The Economist names Taiwan as most dangerous place on earth
London/Taipei, April 30 (CNA) Taiwan is now the "most dangerous place on earth" as it becomes "an arena for the rivalry between China and the United States," the London-base international magazine The Economist warned in its latest issue.
In its May 1 edition, the magazine said in an article that the U.S.' "strategic ambiguity" over Taiwan's security is breaking down and the U.S. is coming to fear that it may no longer be able to deter China from seizing Taiwan by force.
The article quoted Phil Davidson, chief of the U.S. Indo-Pacific Command, as saying that China may attack Taiwan before 2027.
"Although the United States is not treaty-bound to defend Taiwan, a Chinese assault would be a test of America's military might and its diplomatic and political resolve," it said, pointing out that if the U.S. 7th Fleet failed to turn up, China would overnight become the dominant power in Asia and the U.S.' allies around the world would know that they could not count on it.

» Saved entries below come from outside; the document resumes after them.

/-- One line of a stack is scrubbed: a single-bit error is corrected in the stack. -/
def execScrub (die line : Nat) (s : State) : Host.Outcome State Fault Refusal :=
  let line := lineOf line
  if !s.paOk line ∨ dieOf line ≠ die then .next s
  else
    let s := (s.eccAt 1 line).verifyAt 1 line
    let s := s.nextScrub die (line % 2 ^ 47 + 64)
    .next (if Tab.getD line s.phys.flips 0 = 1 then { s with phys := { s.phys with flips := Tab.del line s.phys.flips } } else s)

/-- Every counter is halved once per EPOCH, while EPOCH is not 0. -/
def execCounterHalving (s : State) : Host.Outcome State Fault Refusal :=
  let epoch := bits (s.reg 57) 31 16
  if epoch = 0 then .next s
  else
    let s := { s with memdies := s.memdies.map fun (e : Nat × MemDie) =>
      (e.1, { e.2 with rac := (e.2.rac.map fun (c : Nat × BitVec 8) => (c.1, c.2 / 2)).filter fun c => c.2 ≠ 0 }) }
    .next (s.sched (nsCycles (1000 * epoch)) .counterHalving)

/-- Starts the halving timer when EPOCH is not 0 and no timer runs. A timer that runs fires at the old period before a changed EPOCH
takes effect: DESIGN CHOICE (log entry 76). -/
def State.startHalving (s : State) : State :=
  let epoch := bits (s.reg 57) 31 16
  if epoch = 0 ∨ (s.queue.any fun e => e.2 = .counterHalving) then s else s.sched (nsCycles (1000 * epoch)) .counterHalving

/-! ## Memory servers: reaching lines -/

/-- What a command came to: STATUS, DONE, FADDR, NBAD and the data that follow the block. -/
structure SrvEnd where
  status : Nat
  done : Nat := 0
  faddr : Word := 0
  nbad : Nat := 0
  data : List Byte := []
  deriving DecidableEq, Repr

def srvOk : Nat := 0
def srvBadCmd : Nat := 1
def srvBadArg : Nat := 2
def srvFault : Nat := 3
def srvPoison : Nat := 4
def srvUnsup : Nat := 5

/-- Word n of a command block. -/
def SrvCmd.word (c : SrvCmd) (n : Nat) : Word := wordAt c.bytes n
def SrvCmd.cmd (c : SrvCmd) : Nat := bits (c.word 0) 7 0
def SrvCmd.esz (c : SrvCmd) : Nat := bits (c.word 0) 9 8
def SrvCmd.count (c : SrvCmd) : Nat := bits (c.word 0) 31 16
/-- The operand bytes after the block. -/
def SrvCmd.operand (c : SrvCmd) : List Byte := c.bytes.drop 64

/-- A device location that the server of a die reaches for an access, or the FADDR at which it stops: the address, or the line's
address on a page homed in host memory (R57). No STATUS of R58 is stated for a line on another die that the mesh cannot reach: DESIGN
CHOICE, FAULT with the address (log entry 74). -/
def State.srvReach (s : State) (die : Nat) (c : SrvCmd) (ea : Word) (a : Acc) : Except Word Nat × State :=
  if bits ea 63 57 ≠ 0 then (.error ea, s)
  else match s.translate (dieXctx die c.asid c.root) (bits ea 56 0) a with
    | (.error _, s) => (.error ea, s)
    | (.ok e, s) =>
      let loc := leafAddr e (bits ea 56 0)
      if hostBase ≤ loc then (.error (ea &&& ~~~63), s)
      else match s.tripRefused (memSite die) (memSite (dieOf loc)) with
        | none => (.ok loc, s)
        | some site => (.error ea, s.machineCheck 4 0 site (lineOf loc))

/-- Brings a line to the server and verifies its code (point 8); answers whether it is poisoned. -/
def State.srvRead (s : State) (die line : Nat) : Bool × State :=
  let s := ((s.racHit (.site (memSite die)) line).maySpill none line).touchHome line
  let s := s.2.verifyAt 8 line
  (s.isPoison line, s)

/-- Writes bytes within one line at its home. -/
def State.srvWrite (s : State) (die loc : Nat) (bs : List Byte) : State :=
  (s.racHit (.site (memSite die)) (lineOf loc)).homeWriteBytes loc bs

/-! ## The commands (R57, R281) -/

/-- The first zero field of R56 that is not zero, or a wrong length, alignment or space. The operand bytes match COUNT when the
message is exactly as long as the block and the operands, or is the least power of two that holds them (log entry 16). -/
def lenMatches (n operands : Nat) : Bool := n = 64 + operands || (64 + operands ≤ n && n / 2 < 64 + operands && n = 2 ^ Nat.log2 n)

def SrvCmd.badWords (c : SrvCmd) (ns : List Nat) : Bool := ns.any fun n => c.word n ≠ 0

/-- Operand bytes of a GATHER or SCATTER. -/
def SrvCmd.operandLen (c : SrvCmd) (scatter : Bool) : Nat :=
  up64 (4 * c.count) + (if scatter then up64 (c.count * 2 ^ c.esz) else 0)

/-- BADARG of GATHER and SCATTER. R56 gives COUNT the range 1 to 65,535, and R57 does not name 0 among the cases: DESIGN CHOICE, a
COUNT of 0 is BADARG (log entry 75). -/
def SrvCmd.badIndexed (c : SrvCmd) (scatter : Bool) : Bool :=
  bits (c.word 0) 15 10 ≠ 0 || c.count = 0 || c.badWords [3, 4, 5, 6, 7] || spaceOf (c.word 2) ≠ 0 ||
    !aligned (c.word 2).toNat (2 ^ c.esz) || !lenMatches c.bytes.length (c.operandLen scatter)

/-- BADARG of FILL and CHECK. -/
def SrvCmd.badRange (c : SrvCmd) (fill : Bool) : Bool :=
  bits (c.word 0) 31 8 ≠ 0 || c.badWords (if fill then [5, 6, 7] else [4, 5, 6, 7]) || spaceOf (c.word 2) ≠ 0 ||
    !aligned (c.word 2).toNat 64 || !aligned (c.word 3).toNat 64 || (c.word 3).toNat < 64 || 0x40000000 < (c.word 3).toNat ||
    c.bytes.length ≠ 64

/-- The indices of a command. -/
def SrvCmd.indices (c : SrvCmd) : List Nat := (List.range c.count).map fun i => natLE ((c.operand.drop (4 * i)).take 4)

/-- Address of an element. -/
def SrvCmd.elemAddr (c : SrvCmd) (i : Nat) : Word := c.word 2 + BitVec.ofNat 64 (i * 2 ^ c.esz)

/-- Reads indexed elements in order; the elements read before a stop are sent. -/
def State.gatherFrom (die : Nat) (c : SrvCmd) : List Nat → Nat → List Byte → State → SrvEnd × State
  | [], n, out, s => ({ status := srvOk, done := n, data := pad64 out }, s)
  | i :: is, n, out, s =>
    match s.srvReach die c (c.elemAddr i) .read with
    | (.error a, s) => ({ status := srvFault, done := n, faddr := a, data := pad64 out }, s)
    | (.ok loc, s) =>
      match s.srvRead die (lineOf loc) with
      | (true, s) => ({ status := srvPoison, done := n, faddr := c.elemAddr i, data := pad64 out }, s)
      | (false, s) => State.gatherFrom die c is (n + 1) (out ++ Memory.read s.mem loc (2 ^ c.esz)) s

/-- FILL writes a line in two parts, each a partial write (R50): the old line is verified where they merge, and poison stays (R53). -/
def State.srvFill (s : State) (die loc : Nat) (bs : List Byte) : State :=
  let d : Line := BitVec.ofNat 512 (natLE bs)
  let s := s.racHit (.site (memSite die)) loc
  (s.homeWrite loc d (BitVec.ofNat 64 (2 ^ 32 - 1))).homeWrite loc d (BitVec.ofNat 64 (2 ^ 64 - 2 ^ 32))

/-- Writes indexed elements in order, so that of equal indices the higher one wins. -/
def State.scatterFrom (die : Nat) (c : SrvCmd) (elems : List Byte) : List Nat → Nat → State → SrvEnd × State
  | [], n, s => ({ status := srvOk, done := n }, s)
  | i :: is, n, s =>
    match s.srvReach die c (c.elemAddr i) .write with
    | (.error a, s) => ({ status := srvFault, done := n, faddr := a }, s)
    | (.ok loc, s) =>
      State.scatterFrom die c elems is (n + 1) (s.srvWrite die loc ((elems.drop (n * 2 ^ c.esz)).take (2 ^ c.esz)))

/-- Writes a pattern over lines. -/
def State.fillFrom (die : Nat) (c : SrvCmd) (pat : List Byte) : Nat → Nat → State → SrvEnd × State
  | 0, n, s => ({ status := srvOk, done := n }, s)
  | k + 1, n, s =>
    match s.srvReach die c (c.word 2 + BitVec.ofNat 64 n) .write with
    | (.error a, s) => ({ status := srvFault, done := n, faddr := a }, s)
    | (.ok loc, s) => State.fillFrom die c pat k (n + 64) (s.srvFill die loc pat)

/-- Counts failing or poisoned lines. -/
def State.checkFrom (die : Nat) (c : SrvCmd) : Nat → Nat → Nat → Word → State → SrvEnd × State
  | 0, n, bad, first, s => ({ status := srvOk, done := n, nbad := bad, faddr := first }, s)
  | k + 1, n, bad, first, s =>
    let ea := c.word 2 + BitVec.ofNat 64 n
    match s.srvReach die c ea .read with
    | (.error a, s) => ({ status := srvFault, done := n, nbad := bad, faddr := a }, s)
    | (.ok loc, s) =>
      match s.srvRead die loc with
      | (true, s) => State.checkFrom die c k (n + 64) (bad + 1) (if bad = 0 then ea else first) s
      | (false, s) => State.checkFrom die c k (n + 64) bad first s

Taiwan must start to devote fewer resources to expensive weapons that are vulnerable to Chinese missiles and more to tactics and technologies that would frustrate an invasion, the article suggested.
On the U.S. side, aside from weapons to deter China from launching an amphibious invasion, it needs to prepare its allies, including Japan and South Korea, and to communicate to China that its battle plans are credible, the article said.
The article, however, did not offer any suggestions or analysis of how all sides - the U.S., China and Taiwan - can reduce tensions and find a diplomatic solution.
It quoted China's late leader Deng Xiaoping: "Most disputes are best put to rest. Those that can be resolved only in war can often be put off and left to wiser generations."
The Economist article ended by saying: "Nowhere presents such a test of statesmanship as the most dangerous place on Earth."
In a Facebook post, President Tsai Ing-wen (蔡英文) said The Economist article highlighted the threat that China's military expansion poses to the Taiwan Strait and the surrounding areas.
"I hope the Beijing authorities come to realize that the PLA's actions in this regard contradict their own proclamations of China's "peaceful rise" and are only driving greater international concern," she wrote.
"But though Taiwan does face a real threat from China, I want to assure everyone that our government is fully capable of managing all potential risks and protecting our country from danger," she added.
Johnny Chiang (江啟臣), chairman of Kuomintang, Taiwan's main opposition party, told reporters on the sideline of a religious event that The Economist article echoed his view that the Taiwan Strait should not become a battleground for superpowers vying for influence.
He called on the authorities across the Taiwan Strait and in the U.S. to remain rational and resolve their differences through dialogue.
In a Twitter tweet regarding U.S. President Joe Biden's State of the Union address on his first 100 days in office, the KMT also said: "The #RepublicOfChina not only can but also should assist in the prevention of conflict in this pivotal region!"